▶ **WHAT THE EXERCISE ASKS**
Report every line below that has the string "zero" in it.

▶ **Collection entries**
§ §

/-- The address fields of a trap record that name a bundle: LTIME, PC, slot, repetition (R262). -/
structure Where where
  lt : Nat
  pc : Nat
  slot : Nat
  rep : Nat
  deriving DecidableEq, Repr

/-- A cause with what its record says of it (R261 to R263). -/
structure Cause where
  code : Nat
  slot : Nat := 15
  addr : Nat := 0
  info0 : Nat := 0
  info1 : Nat := 0
  info2 : Nat := 0
  info3 : Nat := 0
  tcode : Nat := 0
  /-- The poisoned line that was consumed (R326). -/
  line : Option Nat := none
  deriving DecidableEq, Repr

/-- A trap record before it is given its SEQ (R262). -/
structure Rec where
  cause : Cause
  cls : Nat
  lvl : Nat
  ctx : Nat
  core : Nat
  part : Nat
  ended : Bool
  at_ : Where
  /-- Of a bound event that waits in the partition: it stands behind the record that its context holds (R264). -/
  behind : Bool
  deriving DecidableEq, Repr

/-- Knowledge that a release carries: the releasing core, its scope, its vector; whether it is that of a `FENCE`, which an
atomic carries and only another `FENCE` acquires (R98, R103).  A vector's key is `8 * core + home scope`: an entry serves the
locations of that home scope (R93, R98; DEDUCED, log entry 57). -/
structure Rel where
  core : Nat
  scope : Nat
  vec : KV Nat
  atom : Bool
  /-- Of a `FENCE`: scopes and vectors of earlier fences whose scope is wider (R98). -/
  wider : List (Nat × KV Nat)
  deriving DecidableEq, Repr

/-- The result of an instruction on its way to becoming visible (R119). -/
inductive Res where
  | g (r : Nat) (x : Word)
  | p (r : Nat) (b : Bool)
  | a (r : Nat) (x : VAddr)
  | stride (r l : Nat) (x : VAddr)
  | lc (n : Nat) (x : Nat)
  | v (r : Nat) (x : VReg)
  | m (r : Nat) (x : Mask)
  | vshape (rc : Nat)
  | qm (n : Nat) (x : Vec)
  | qk (n : Nat) (x : Vec)
  | bd (n : Nat) (b : Bound)
  | ct (n : Nat) (t : CTable)
  | fmtSet (x : Nat)
  | fmtOr (flags : Nat)
  | arr (f : ArrFmt)
  | seqLvl (l f : Nat) (x : Nat)
  /-- An accumulator row `64 * tile + row` (R230). -/
  | acc (row : Nat) (x : Vec)
  /-- An operand-slot row `64 * slot + row`. -/
  | os (row : Nat) (x : BitVec 1024)
  /-- A latch row `64 * (2 * latch + plane) + row`. -/
  | lt (row : Nat) (x : BitVec 1024)
  /-- A unit set to zero bits: freshly claimed, or by `MZERO`, which the undo log covers (R49, R224, R231). -/
  | zero (kind unit : Nat) (log : Bool)
  /-- Units of a kind released (R224). -/
  | release (kind first cnt : Nat)
  /-- Bytes of the core scratchpad, by global address, and the view they were written in (R85, R167). -/
  | store (swz : Bool) (bytes : List (Nat × Byte))
  /-- A C-slot write of the core scratchpad (R167, third place). -/
  | cstore (bytes : List (Nat × Byte)) (rel : Option Rel)
  /-- An atomic on the core scratchpad: target, operation, width code, operand, compare value, return bytes' place (R187). -/
  | atom (ga op w b cmp : Nat) (ret : List Nat) (rel : Option Rel)
  /-- A write of a privileged register (R257): selector, index, value, and the target of CTXSEL at issue. -/
  | spr (sel idx : Nat) (x : Nat) (tcore tctx : Nat)
  deriving DecidableEq, Repr

/-- A result with the cycles at which it issued and becomes visible (R32). -/
structure InFlight where
  iss : Nat
  due : Nat
  res : Res
  deriving DecidableEq, Repr

/-- A destination granule of a scheduled transfer: bytes arrived, elements still to come, fill bit (R26, R28). -/
structure Gran where
  base : Nat
  left : Nat
  cover : List Nat
  data : KV Nat
  written : Bool
  deriving DecidableEq, Repr

/-- A scheduled transfer (R26 to R29). -/
structure Xfer where
  id : Nat
  due : Nat
  seq : Nat
  claim : Nat
  dead : Bool
  grans : List Gran
  at_ : Where
  deriving DecidableEq, Repr

/-- A write of the core scratchpad, for the view-order rule (R87): view 0 linear, 1 swizzled, 2 not an L-slot store of
the context. -/
structure Recent where
  ga : Nat
  len : Nat
  view : Nat
  issued : Nat
  cycle : Nat
  deriving DecidableEq, Repr

/-- A store that no FENCE follows yet: the granule, the issue cycle, the granule's bytes before it (R94). -/
structure Unfenced where
  base : Nat
  iss : Nat
  old : List Byte
  deriving DecidableEq, Repr

/-- The part of a context that a segment shadows (R49): all register files and what goes with them. -/
structure Regs where
  g : KV Word
  p : KV Bool
  a : KV VAddr
  str : KV VAddr
  lc : KV Nat
  loops : KV LoopLvl
  v : KV VReg
  m : KV Mask
  vshape : Nat
  qm : KV Vec
  qk : KV Vec
  bd : KV Bound
  ct : KV CTable
  fmtctl : Nat
  ltime : Nat
  pc : Nat
  rep : Nat
  idleLeft : Nat
  pend : Option Pend
  arr : ArrFmt
  sticky : KV Sticky
  holds : KV Hold
  streams : KV Stream
  seq : KV SeqLvl
  fill : Nat
  saddr : Nat
  inflight : List InFlight
  xfers : List Xfer
  xseq : Nat
  recent : List Recent
  vjoins : List Nat
  unfenced : List Unfenced
  deriving DecidableEq, Repr

/-- A monitor (R92): the dword it watches, the last value it observed, the release that supplied it. -/
structure Monitor where
  armed : Bool
  ga : Nat
  value : Option Nat
  from_ : Option Rel
  pendId : Option Nat
  deriving DecidableEq, Repr

/-- A channel beat (R44). -/
structure Beat where
  ts : Nat
  data : BitVec 512
  poison : Bool
  sender : Nat
  sctx : Nat
  schan : Nat
  stask : Nat
  deriving DecidableEq, Repr

/-- A channel's send binding: peer (0 for this module), launch group or sequence number, rank, channel (R302). -/
structure SendBind where
  peer : Nat
  group : Nat
  rank : Nat
  dch : Nat
  deriving DecidableEq, Repr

§ §

▶ **ANSWER TO THE EXERCISE**
  /-- A unit set to zero bits: freshly claimed, or by `MZERO`, which the undo log covers (R49, R224, R231). -/
  | zero (kind unit : Nat) (log : Bool)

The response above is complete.